Instructions for the task » What is needed here is an exact repetition of the records below, beginning at the line that has "09_kell_instruction_set.md: System operations;" and stopping after the line that has "exec (.kYield n) s = ends next (leaveEngine".

Data provided »

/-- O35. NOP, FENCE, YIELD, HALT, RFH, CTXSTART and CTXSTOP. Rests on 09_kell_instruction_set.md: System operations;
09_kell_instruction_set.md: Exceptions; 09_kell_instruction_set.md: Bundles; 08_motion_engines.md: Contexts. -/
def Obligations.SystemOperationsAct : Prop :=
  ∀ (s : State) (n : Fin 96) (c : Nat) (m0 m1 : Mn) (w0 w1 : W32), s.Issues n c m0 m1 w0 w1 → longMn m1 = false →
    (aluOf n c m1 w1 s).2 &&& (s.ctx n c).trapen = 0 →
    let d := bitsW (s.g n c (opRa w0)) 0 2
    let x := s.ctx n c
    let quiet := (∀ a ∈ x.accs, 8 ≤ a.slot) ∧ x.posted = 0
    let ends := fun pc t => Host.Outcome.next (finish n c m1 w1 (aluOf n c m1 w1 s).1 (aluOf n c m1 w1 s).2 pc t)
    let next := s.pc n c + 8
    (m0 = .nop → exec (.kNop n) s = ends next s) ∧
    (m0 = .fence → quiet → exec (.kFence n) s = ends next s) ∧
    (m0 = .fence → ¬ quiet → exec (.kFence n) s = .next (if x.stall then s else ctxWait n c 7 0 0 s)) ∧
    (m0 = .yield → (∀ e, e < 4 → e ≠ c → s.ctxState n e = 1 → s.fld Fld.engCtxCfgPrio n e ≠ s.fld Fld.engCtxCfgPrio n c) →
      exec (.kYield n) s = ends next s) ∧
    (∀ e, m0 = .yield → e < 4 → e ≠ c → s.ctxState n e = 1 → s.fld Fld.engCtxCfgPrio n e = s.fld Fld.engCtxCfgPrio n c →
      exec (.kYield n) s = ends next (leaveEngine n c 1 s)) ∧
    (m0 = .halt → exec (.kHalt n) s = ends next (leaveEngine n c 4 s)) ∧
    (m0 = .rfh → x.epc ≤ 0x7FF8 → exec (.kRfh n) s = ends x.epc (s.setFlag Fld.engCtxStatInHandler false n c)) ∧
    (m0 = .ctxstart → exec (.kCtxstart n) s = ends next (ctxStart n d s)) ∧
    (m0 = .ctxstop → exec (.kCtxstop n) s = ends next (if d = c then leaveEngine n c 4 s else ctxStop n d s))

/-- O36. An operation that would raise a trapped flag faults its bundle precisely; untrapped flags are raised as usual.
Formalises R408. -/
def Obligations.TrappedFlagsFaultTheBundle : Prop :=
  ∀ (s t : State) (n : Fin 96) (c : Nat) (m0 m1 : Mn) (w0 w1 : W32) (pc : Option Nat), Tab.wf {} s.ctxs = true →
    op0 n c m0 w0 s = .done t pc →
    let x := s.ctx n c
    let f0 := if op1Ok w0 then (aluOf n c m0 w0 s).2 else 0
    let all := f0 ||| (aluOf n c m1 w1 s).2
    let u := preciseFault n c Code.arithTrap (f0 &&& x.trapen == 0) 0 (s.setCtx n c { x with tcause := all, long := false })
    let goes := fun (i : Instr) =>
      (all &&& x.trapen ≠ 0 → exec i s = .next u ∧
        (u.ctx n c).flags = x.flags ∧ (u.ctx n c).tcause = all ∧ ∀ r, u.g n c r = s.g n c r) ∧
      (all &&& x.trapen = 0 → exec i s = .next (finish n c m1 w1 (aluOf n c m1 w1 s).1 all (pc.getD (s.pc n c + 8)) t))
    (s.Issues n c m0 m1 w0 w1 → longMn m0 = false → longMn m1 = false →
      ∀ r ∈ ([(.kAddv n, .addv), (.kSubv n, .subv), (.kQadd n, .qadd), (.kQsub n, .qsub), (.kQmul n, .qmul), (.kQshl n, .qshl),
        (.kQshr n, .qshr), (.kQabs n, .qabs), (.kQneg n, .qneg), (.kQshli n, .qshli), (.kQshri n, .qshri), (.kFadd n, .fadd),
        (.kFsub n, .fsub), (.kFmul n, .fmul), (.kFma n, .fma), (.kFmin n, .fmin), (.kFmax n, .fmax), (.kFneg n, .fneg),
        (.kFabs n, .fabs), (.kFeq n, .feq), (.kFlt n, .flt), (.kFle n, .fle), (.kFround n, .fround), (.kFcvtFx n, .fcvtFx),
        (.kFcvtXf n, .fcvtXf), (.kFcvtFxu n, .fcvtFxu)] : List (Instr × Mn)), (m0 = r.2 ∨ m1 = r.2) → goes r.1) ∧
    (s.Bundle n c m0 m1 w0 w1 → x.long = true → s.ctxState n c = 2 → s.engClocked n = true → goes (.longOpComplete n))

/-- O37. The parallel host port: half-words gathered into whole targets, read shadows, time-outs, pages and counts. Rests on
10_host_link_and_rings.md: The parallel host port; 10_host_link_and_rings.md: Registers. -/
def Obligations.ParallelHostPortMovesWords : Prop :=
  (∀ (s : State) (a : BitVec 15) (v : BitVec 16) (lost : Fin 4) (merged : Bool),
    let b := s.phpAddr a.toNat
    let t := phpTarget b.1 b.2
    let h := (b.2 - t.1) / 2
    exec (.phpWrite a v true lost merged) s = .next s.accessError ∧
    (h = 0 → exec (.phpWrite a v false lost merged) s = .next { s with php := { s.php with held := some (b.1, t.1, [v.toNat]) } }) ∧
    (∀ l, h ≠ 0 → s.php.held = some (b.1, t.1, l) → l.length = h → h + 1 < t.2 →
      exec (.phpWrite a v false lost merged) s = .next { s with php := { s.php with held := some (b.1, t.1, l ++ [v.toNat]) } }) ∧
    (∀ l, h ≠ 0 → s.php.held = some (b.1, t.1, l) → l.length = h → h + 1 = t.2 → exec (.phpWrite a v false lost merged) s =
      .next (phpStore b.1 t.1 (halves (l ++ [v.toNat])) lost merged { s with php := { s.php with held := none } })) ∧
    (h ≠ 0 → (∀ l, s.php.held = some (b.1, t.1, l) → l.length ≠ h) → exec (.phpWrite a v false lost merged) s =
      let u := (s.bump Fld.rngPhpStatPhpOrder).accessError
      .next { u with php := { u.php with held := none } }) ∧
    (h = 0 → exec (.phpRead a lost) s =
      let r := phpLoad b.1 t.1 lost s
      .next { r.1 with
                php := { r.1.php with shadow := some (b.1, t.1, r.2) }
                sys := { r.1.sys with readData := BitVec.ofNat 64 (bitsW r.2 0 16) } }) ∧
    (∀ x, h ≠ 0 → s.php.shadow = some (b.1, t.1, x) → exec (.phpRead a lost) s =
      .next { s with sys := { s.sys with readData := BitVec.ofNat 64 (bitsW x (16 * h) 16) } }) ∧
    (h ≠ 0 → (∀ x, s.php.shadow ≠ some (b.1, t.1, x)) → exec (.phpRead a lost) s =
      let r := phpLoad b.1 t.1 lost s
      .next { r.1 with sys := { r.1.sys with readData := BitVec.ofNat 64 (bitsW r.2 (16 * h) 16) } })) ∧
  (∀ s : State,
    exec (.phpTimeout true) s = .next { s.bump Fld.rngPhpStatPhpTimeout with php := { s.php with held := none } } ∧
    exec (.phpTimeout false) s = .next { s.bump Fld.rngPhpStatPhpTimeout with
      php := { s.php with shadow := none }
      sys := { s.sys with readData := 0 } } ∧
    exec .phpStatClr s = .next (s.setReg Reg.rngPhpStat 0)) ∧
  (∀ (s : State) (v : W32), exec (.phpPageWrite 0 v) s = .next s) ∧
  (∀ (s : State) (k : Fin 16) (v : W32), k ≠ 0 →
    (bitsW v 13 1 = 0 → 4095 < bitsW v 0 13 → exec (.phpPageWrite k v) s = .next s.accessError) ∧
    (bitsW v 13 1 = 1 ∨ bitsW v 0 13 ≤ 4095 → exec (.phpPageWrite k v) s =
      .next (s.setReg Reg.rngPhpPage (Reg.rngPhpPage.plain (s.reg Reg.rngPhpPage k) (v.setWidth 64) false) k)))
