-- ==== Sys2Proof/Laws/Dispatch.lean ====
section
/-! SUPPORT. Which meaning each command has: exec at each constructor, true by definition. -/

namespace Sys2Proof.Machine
* * *
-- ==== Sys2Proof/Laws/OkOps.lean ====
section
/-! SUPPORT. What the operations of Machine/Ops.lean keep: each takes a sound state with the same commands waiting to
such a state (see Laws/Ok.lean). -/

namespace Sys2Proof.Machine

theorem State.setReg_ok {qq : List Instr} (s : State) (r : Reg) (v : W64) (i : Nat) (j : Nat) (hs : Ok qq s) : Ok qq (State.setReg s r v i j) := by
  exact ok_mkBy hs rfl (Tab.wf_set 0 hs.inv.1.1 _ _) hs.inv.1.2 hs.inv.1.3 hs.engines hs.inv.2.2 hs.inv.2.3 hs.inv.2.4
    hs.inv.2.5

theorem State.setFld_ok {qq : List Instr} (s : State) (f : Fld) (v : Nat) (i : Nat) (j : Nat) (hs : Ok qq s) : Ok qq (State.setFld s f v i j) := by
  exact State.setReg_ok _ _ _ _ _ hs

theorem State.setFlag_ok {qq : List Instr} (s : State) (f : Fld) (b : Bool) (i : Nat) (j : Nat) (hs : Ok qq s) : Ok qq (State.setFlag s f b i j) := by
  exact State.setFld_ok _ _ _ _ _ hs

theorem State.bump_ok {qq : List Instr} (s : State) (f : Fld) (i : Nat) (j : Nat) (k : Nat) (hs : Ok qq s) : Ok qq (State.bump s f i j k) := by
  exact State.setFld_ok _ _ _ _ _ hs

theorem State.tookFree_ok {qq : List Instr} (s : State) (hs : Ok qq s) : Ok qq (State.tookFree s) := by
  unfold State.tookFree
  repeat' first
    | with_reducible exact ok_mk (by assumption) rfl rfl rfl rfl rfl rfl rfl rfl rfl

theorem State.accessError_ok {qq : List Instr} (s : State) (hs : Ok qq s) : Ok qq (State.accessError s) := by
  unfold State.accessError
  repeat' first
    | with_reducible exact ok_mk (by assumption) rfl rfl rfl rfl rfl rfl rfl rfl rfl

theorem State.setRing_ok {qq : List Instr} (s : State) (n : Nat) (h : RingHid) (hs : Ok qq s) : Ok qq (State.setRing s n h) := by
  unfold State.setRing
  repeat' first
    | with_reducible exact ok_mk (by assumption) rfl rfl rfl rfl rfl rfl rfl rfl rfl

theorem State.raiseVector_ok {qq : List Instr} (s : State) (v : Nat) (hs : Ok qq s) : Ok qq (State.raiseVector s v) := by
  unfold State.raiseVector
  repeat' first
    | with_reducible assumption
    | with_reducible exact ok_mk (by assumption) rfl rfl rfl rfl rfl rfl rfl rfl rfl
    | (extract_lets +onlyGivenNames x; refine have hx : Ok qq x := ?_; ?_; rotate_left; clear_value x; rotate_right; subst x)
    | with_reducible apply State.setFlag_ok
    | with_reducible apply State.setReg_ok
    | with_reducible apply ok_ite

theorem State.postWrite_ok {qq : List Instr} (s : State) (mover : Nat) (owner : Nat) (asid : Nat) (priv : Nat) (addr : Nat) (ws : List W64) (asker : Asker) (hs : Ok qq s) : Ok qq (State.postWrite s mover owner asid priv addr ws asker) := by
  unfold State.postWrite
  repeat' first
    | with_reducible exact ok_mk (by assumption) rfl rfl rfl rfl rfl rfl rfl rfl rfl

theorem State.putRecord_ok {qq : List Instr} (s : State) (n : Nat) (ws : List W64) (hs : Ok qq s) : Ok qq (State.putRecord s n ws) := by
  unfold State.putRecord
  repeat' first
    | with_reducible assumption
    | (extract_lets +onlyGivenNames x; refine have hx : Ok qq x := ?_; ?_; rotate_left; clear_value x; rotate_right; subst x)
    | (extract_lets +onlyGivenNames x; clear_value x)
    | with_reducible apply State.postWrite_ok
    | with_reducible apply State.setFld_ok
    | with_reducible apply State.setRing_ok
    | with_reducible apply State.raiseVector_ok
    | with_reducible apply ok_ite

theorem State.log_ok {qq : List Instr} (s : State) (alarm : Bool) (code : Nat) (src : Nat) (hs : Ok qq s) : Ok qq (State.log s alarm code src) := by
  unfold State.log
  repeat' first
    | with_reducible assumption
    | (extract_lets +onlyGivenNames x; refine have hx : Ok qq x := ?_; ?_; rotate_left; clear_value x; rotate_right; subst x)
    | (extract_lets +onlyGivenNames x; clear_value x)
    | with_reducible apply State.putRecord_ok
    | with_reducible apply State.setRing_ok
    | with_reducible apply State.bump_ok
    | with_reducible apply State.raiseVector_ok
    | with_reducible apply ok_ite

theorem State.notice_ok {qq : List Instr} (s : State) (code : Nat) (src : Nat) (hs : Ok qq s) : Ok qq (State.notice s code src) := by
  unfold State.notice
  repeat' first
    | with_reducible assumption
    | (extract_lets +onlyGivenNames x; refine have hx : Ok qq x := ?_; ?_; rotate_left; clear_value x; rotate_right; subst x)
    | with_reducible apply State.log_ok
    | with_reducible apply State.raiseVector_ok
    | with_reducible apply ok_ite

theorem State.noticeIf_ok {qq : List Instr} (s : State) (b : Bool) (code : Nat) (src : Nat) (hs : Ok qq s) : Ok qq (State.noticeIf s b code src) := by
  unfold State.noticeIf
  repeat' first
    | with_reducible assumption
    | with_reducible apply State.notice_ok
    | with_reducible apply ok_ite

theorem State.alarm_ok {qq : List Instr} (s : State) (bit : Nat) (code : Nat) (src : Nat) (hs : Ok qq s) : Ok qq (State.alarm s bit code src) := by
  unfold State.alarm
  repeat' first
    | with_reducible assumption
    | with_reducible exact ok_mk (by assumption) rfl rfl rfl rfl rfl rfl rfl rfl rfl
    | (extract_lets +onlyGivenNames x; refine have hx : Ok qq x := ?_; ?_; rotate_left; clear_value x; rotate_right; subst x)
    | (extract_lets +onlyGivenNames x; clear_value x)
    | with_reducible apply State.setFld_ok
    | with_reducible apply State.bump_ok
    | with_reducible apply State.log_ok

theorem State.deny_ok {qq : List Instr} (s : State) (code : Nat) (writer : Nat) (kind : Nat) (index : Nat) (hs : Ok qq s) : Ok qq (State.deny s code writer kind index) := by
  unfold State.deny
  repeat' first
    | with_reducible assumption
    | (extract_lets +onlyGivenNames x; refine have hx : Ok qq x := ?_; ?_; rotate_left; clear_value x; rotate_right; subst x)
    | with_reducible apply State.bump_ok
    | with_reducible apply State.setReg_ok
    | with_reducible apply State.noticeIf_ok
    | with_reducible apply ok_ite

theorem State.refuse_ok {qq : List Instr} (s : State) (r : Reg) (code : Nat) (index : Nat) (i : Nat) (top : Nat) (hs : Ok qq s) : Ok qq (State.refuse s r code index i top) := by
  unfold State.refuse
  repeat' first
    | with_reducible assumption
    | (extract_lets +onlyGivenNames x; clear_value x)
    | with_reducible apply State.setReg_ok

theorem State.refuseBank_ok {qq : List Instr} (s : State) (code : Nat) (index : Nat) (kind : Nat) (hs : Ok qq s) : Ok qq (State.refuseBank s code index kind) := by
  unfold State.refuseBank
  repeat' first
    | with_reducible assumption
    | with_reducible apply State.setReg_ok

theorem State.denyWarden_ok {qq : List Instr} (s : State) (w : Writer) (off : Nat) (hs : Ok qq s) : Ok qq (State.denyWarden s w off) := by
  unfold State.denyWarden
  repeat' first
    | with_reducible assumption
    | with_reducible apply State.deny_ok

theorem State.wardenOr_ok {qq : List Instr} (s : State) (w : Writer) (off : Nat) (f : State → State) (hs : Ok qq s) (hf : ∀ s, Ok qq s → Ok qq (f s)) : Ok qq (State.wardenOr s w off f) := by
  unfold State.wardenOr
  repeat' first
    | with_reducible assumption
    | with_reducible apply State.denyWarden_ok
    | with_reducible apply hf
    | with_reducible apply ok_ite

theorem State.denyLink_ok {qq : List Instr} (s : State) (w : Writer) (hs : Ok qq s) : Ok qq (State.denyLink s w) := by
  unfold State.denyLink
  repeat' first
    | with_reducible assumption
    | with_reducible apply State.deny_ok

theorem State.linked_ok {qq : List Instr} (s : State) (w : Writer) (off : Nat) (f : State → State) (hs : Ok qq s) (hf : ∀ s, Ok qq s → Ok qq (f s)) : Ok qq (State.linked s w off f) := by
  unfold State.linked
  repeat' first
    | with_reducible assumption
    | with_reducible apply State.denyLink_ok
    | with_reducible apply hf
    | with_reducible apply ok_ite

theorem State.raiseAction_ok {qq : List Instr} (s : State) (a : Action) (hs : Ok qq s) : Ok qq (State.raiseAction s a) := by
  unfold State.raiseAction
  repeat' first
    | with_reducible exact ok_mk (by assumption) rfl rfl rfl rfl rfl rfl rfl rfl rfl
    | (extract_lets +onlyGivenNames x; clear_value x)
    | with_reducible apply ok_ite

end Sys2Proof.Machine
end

Answer section »
/-- O35. NOP, FENCE, YIELD, HALT, RFH, CTXSTART and CTXSTOP. Rests on 09_kell_instruction_set.md: System operations;
09_kell_instruction_set.md: Exceptions; 09_kell_instruction_set.md: Bundles; 08_motion_engines.md: Contexts. -/
def Obligations.SystemOperationsAct : Prop :=
  ∀ (s : State) (n : Fin 96) (c : Nat) (m0 m1 : Mn) (w0 w1 : W32), s.Issues n c m0 m1 w0 w1 → longMn m1 = false →
    (aluOf n c m1 w1 s).2 &&& (s.ctx n c).trapen = 0 →
    let d := bitsW (s.g n c (opRa w0)) 0 2
    let x := s.ctx n c
    let quiet := (∀ a ∈ x.accs, 8 ≤ a.slot) ∧ x.posted = 0
    let ends := fun pc t => Host.Outcome.next (finish n c m1 w1 (aluOf n c m1 w1 s).1 (aluOf n c m1 w1 s).2 pc t)
    let next := s.pc n c + 8
    (m0 = .nop → exec (.kNop n) s = ends next s) ∧
    (m0 = .fence → quiet → exec (.kFence n) s = ends next s) ∧
    (m0 = .fence → ¬ quiet → exec (.kFence n) s = .next (if x.stall then s else ctxWait n c 7 0 0 s)) ∧
    (m0 = .yield → (∀ e, e < 4 → e ≠ c → s.ctxState n e = 1 → s.fld Fld.engCtxCfgPrio n e ≠ s.fld Fld.engCtxCfgPrio n c) →
      exec (.kYield n) s = ends next s) ∧
    (∀ e, m0 = .yield → e < 4 → e ≠ c → s.ctxState n e = 1 → s.fld Fld.engCtxCfgPrio n e = s.fld Fld.engCtxCfgPrio n c →
      exec (.kYield n) s = ends next (leaveEngine n c 1 s)) ∧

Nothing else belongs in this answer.